Reactivity of ultra-thin Kagome Metal FeSn towards Oxygen and Water

TL;DR

This study demonstrates that ultra-thin FeSn kagome metal films are highly reactive to oxygen and water, with oxidation confined mainly to the stanene layers, which has implications for device engineering and stability.

Contribution

The paper reports the synthesis of large-area, ultra-thin FeSn films and reveals that oxidation occurs selectively in stanene layers, supported by experimental and first-principles calculations.

Findings

FeSn films form a ~3 nm oxide layer within 10 minutes of air exposure.

Oxidation primarily affects Sn2 layers, while Fe layers remain largely unoxidized.

First-principles calculations show Fe-O bonds are energetically unfavorable, favoring selective oxidation of Sn layers.

Abstract

The kagome metal FeSn, consists of alternating layers of kagome-lattice Fe3Sn and honeycomb Sn2, and exhibits great potential for applications in future low energy electronics and spintronics because of an ideal combination of novel topological phases and high-temperature magnetic ordering.
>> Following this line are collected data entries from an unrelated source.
-- ==== Sys2Proof/Machine/SvcSec.lean ====
section
/-!
DEFINITION. Machine/SvcSec.lean: the sec service (17 The sec service, R517-R540).
-/

namespace Sys2Proof.Machine

open Sys2Proof

def sealedPort (p : Nat) (s : State) : Bool := (s.chal p).isSealed

/-! ### sec.status, sec.challenge, sec.prove (R522-R524, R531) -/

def slotVersion (k : Nat) (s : State) : Nat := if slotValid s k then (s.slotOf k).fwVersion else 0

def secStatusFields (s : State) : Fields :=
  let b := bootBlock s
  [(1, s.sec.life), (1, s.sec.lifePend.getD 0xFF), (1, boolNat (sealedPort 0 s) + 2 * boolNat (sealedPort 1 s)), (1, s.sec.rollback),
    (1, 16 - s.sec.toggles), (1, s.keeper.fwSlot % 2 + 2 * (b.preferred % 2) + 4 * (b.trial % 2) + 8 * (b.tries % 2)),
    (4, slotVersion 0 s), (4, slotVersion 1 s), (16, Config.deviceId % 2 ^ 128)]

def secStatus (h : Hdr) (s : State) : State := serve h 15 1 false false (zeroFields (secStatusFields s)) (.ok (secStatusFields s) s) s

/-- A fresh nonce replaces the port's old one; its value is free. -/
def newNonce (p : Nat) (s : State) : State :=
  (s.onChal p fun c => { c with nonce := some (Config.free 21 s.fresh % 2 ^ 384) }).draw

def secChallengeAct (p : Nat) (s : State) : Act :=
  if (s.chal p).locked then .refuse stLocked
  else
    let t := newNonce p s
    .ok [(6, 0), (16, Config.deviceId % 2 ^ 128), (48, (t.chal p).nonce.getD 0)] t

def secChallenge (h : Hdr) (s : State) : State := serve h 15 2 false false (zeros [6, 16, 48]) (secChallengeAct h.port s) s

/-- Host keys of the running image; in RETURN they are ignored (R522, R525). -/
def hostKeys (s : State) : Nat := if s.sec.life = 3 then 0 else (s.slotOf s.keeper.fwSlot).nKeys

/-- The signature is over nonce, device_id and port number, by the private key of a host key of the running image (R522, R532). -/
def proofGood (p n key signature : Nat) (s : State) : Bool :=
  Config.ecdsa (imageBytes (s.slotOf s.keeper.fwSlot) (228 + 97 * key) 97)
    (sha384 (numBytes 48 n ++ numBytes 16 Config.deviceId ++ numBytes 1 p)) (numBytes 96 signature)

/-- A failed proof uses up the nonce; the eighth in a row locks the challenge of the port (R524). -/
def failProof (p : Nat) (s : State) : State :=
  s.onChal p fun c => { c with nonce := none, fails := c.fails + 1, locked := c.locked || 8 ≤ c.fails + 1 }

def secProveAct (p op key signature : Nat) (s : State) : Act :=
  if 1 < op || 3 < key then .refuse stBadArg
  else if op = 0 then okStatus (s.onChal p fun c => { c with isSealed := false })
  else if hostKeys s ≤ key then .refuse stBadArg
  else if (s.chal p).locked then .refuse stLocked
  else match (s.chal p).nonce with
    | none => .refuse stTimeout
    | some n =>
      if proofGood p n key signature s then okStatus (s.onChal p fun c => { c with nonce := none, fails := 0, isSealed := true })
      else .fails stWorldDenied (failProof p s)

def secProve (h : Hdr) (op key signature : Nat) (s : State) : State :=
  serve h 15 3 false false reserved6 (secProveAct h.port op key signature s) s

/-! ### sec.world (R517-R521, 15 R485) -/

/-- A value that the table does not list, whatever the op uses of it (log 44). -/
def badWorld (a : SecWorldArgs) : Bool :=
  2 < a.kind || 1 < a.world || (if a.kind = 2 then 31 else 63) < a.index || 3 < a.channel || 1 < a.clearOnWake || 368 < a.size

/-- A block of bridge 0 cannot be opened (R520). -/
def opensBridge0 (a : SecWorldArgs) : Bool := a.kind == 0 && a.world == 0 && Config.bridge0 a.index

/-- A change while a region is being cleared waits for its turn (log 120). -/
def secWorldAct (h : Hdr) (a : SecWorldArgs) (s : State) : Act :=
  if 1 < a.op || badWorld a then .refuse stBadArg
  else if a.op = 0 then .ok (worldFields s a) s
  else if !sealedPort h.port s then .refuse stWorldDenied
  else if opensBridge0 a then .refuse stBadArg
  else if s.sec.worldWait.isSome then .later (s.onSec fun c => { c with worldQueue := c.worldQueue ++ [(⟨h, 15, 4, .world a⟩, a)] })
  else match changeWorld ⟨h, 15, 4, .world a⟩ a s with
    | (none, t) => .later t
    | (some st, t) => if st = stOk then .ok (worldFields t a) t else .refuse st

def secWorld (h : Hdr) (a : SecWorldArgs) (s : State) : State :=
  serve h 15 4 (a.op != 0 && noDomain h 15 s) false (zeros [1, 1, 2, 1, 1, 1, 1, 2, 2, 4]) (secWorldAct h a s) s

/-! ### sec.lifecycle (R525-R528) -/

/-- The transitions of R526 from a state; the root key must be programmed to leave MANUFACTURE. -/
def lifeMoves (s : State) : List Nat :=
  match s.sec.life with
  | 0 => if s.sec.rootKey then [1, 3] else []
  | 1 => [2, 3]
  | 2 => [1, 3]
  | _ => []

/-- The count that a token must carry (R527). -/
def lifeToggle (target : Nat) (s : State) : Nat :=
  if target = 2 then s.sec.toggles else if target = 1 && s.sec.life = 2 then s.sec.toggles - 1 else 0

/-- The token's bytes 0-31, over which the root key of the running image signs (R527). -/
def tokenSigned (k : Token) (s : State) : Bool :=
  Config.ecdsa (imageBytes (s.slotOf s.keeper.fwSlot) 128 97)
    (sha384 (numBytes 2 k.magic ++ numBytes 2 k.target ++ numBytes 4 k.toggle ++ numBytes 16 k.deviceId ++ numBytes 8 0)) (numBytes 96 k.signature)

def tokenGood (k : Token) (s : State) : Bool :=
  k.magic == 0x4C54 && (lifeMoves s).contains k.target && k.toggle == lifeToggle k.target s && k.deviceId == Config.deviceId % 2 ^ 128 &&
    tokenSigned k s

def lifeFields (s : State) : Fields := [(1, s.sec.life), (1, s.sec.lifePend.getD 0xFF)]

/-- OTP is programmed at once; an entry into FIELD_DEBUG uses up its toggle (R526, R528). -/
def programToken (h : Hdr) (k : Token) (s : State) : State :=
  s.onSec fun c =>
    { c with
      lifePend := some k.target, lifeWait := some ⟨h, 15, 5, .lifecycle⟩
      toggles := if k.target = 2 then c.toggles + 1 else c.toggles }

def secLifecycleAct (h : Hdr) (op : Nat) (k : Token) (s : State) : Act :=
  if 1 < op then .refuse stBadArg
  else if op = 0 then .ok (lifeFields s) s
  else if s.sec.life ≠ 0 && !sealedPort h.port s then .refuse stWorldDenied
  else if s.sec.lifePend.isSome || s.sec.lifeWait.isSome then .refuse stBusy
  else if k.target = 2 && s.sec.life = 1 && 16 ≤ s.sec.toggles then .refuse stNoResource
  else if !tokenGood k s then .refuse stBadArg
  else .later (programToken h k s)

def secLifecycle (h : Hdr) (op : Nat) (k : Token) (s : State) : State :=
  serve h 15 5 (op != 0 && s.sec.life != 0 && noDomain h 15 s) false (zeros [1, 1]) (secLifecycleAct h op k s) s

/-! ### sec.update (R536-R540) -/

def updStep (f : Sec → Sec) (s : State) : State := s.onSec fun c => { f c with updBeat := s.now }

/-- Begin: the header of the slot that does not run is erased. -/
def beginUpdate (p : Nat) (s : State) : State :=
  updStep (fun c => { c with updState := 1, updPort := p, updDirty := false }) (setSlot (1 - s.keeper.fwSlot)
    { image := (s.slotOf (1 - s.keeper.fwSlot)).image.filter fun c => 4096 ≤ c.1 } s)

/-- Commit: trial 0, and the rollback counter of the new image (R540). -/
def commitUpdate (s : State) : State :=
  let k := s.keeper.fwSlot
  updStep (fun c => { c with updState := 0, rollback := max c.rollback (s.slotOf k).rollback }) (writeBlock k 0 0 s)

/-- The new image runs on trial. -/
def onTrial (s : State) : Bool := (bootBlock s).trial == 1 && (bootBlock s).preferred == s.keeper.fwSlot

/-- Modes in which activate is accepted (R538). -/
def activateMode (s : State) : Bool := s.mode ∈ [.carry, .shadow, .provision] && !s.guard.storm

def secUpdateAct (h : Hdr) (op offset : Nat) (s : State) : Act :=
  let st := s.sec.updState
  let x := s.slotOf (1 - s.keeper.fwSlot)
  let w : Waiter := ⟨h, 15, 6, .update⟩
  let okNow (t : State) : Act := .ok (updateFields t) t
  let writing := st = 1 || st = 2
  if op = 0 then okNow s
  else if 6 < op then .refuse stBadArg
  else if !sealedPort h.port s then .refuse stWorldDenied
  else if s.sec.dataWait.isSome || s.sec.activating.isSome then .refuse stBusy
  else match op with
    | 1 => if writing && s.sec.updPort ≠ h.port then .refuse stBusy else if st ≠ 0 then .refuse stBadArg else okNow (beginUpdate h.port s)
    | 2 =>
      if !writing || offset % 65536 ≠ 0 || 48 * 2 ^ 20 ≤ offset then .refuse stBadArg
      else .later (s.onSec fun c => { c with dataWait := some w })
    | 3 =>
      if !writing || x.written = 0 || !(x.headerOk && x.bodyOk && x.dataOk) then .refuse stBadArg
      else if x.rollback < s.sec.rollback then .refuse stVersion
      else okNow (updStep (fun c => { c with updState := 2, updDirty := false }) s)
    | 4 =>
      if st ≠ 2 || s.sec.updDirty then .refuse stBadArg
      else if !activateMode s then .refuse stNotInMode
      else .later (tryActivate (s.onSec fun c => { c with activating := some w }))
    | 5 => if st = 3 && onTrial s then okNow (commitUpdate s) else .refuse stBadArg
    | _ => if writing then okNow (updStep (fun c => { c with updState := 0 }) s) else .refuse stBadArg

def secUpdate (h : Hdr) (op offset : Nat) (s : State) : State :=
  serve h 15 6 (op != 0 && noDomain h 15 s) false (zeros [1, 1, 4, 8]) (secUpdateAct h op offset s) s

def execSecStatus (h : Hdr) (s : State) : Out := done s (secStatus h s)
def execSecChallenge (h : Hdr) (s : State) : Out := done s (secChallenge h s)
def execSecProve (h : Hdr) (op key signature : Nat) (s : State) : Out := done s (secProve h op key signature s)
def execSecWorld (h : Hdr) (a : SecWorldArgs) (s : State) : Out := done s (secWorld h a s)
def execSecLifecycle (h : Hdr) (op : Nat) (k : Token) (s : State) : Out := done s (secLifecycle h op k s)
def execSecUpdate (h : Hdr) (op offset : Nat) (s : State) : Out := done s (secUpdate h op offset s)

end Sys2Proof.Machine
end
Robust synthesis methods for ultra-thin FeSn films, as well as an understanding of their air stability is crucial for its development and long-term operation in future devices. In this work, we realize large area, sub-10 nm epitaxial FeSn thin films, and explore the oxidation process via synchrotron-based photoelectron spectroscopy using in-situ oxygen and water dosing, as well as ex-situ air exposure. Upon exposure to atmosphere the FeSn films are shown to be highly reactive, with a stable ~3 nm thick oxide layer forming at the surface within 10 minutes. Notably the surface Fe remains largely unoxidized when compared to Sn, which undergoes near-complete oxidation. This is further confirmed with controlled in-situ dosing of O2 and H2O where only the Sn2 (stanene) inter-layers within the FeSn lattice oxidize, suggesting the Fe3Sn kagome layers remain almost pristine. These results are in excellent agreement with first principles calculations, which show Fe-O bonds to the Fe3Sn layer are energetically unfavorable, and furthermore, a large formation energy preference of 1.37 eV for Sn-O bonds in the stanene Sn2 layer over Sn-O bonds in the kagome Fe3Sn layer. The demonstration that oxidation only occurs within the stanene layers may provide new avenues in how to engineer, handle and prepare future kagome metal devices.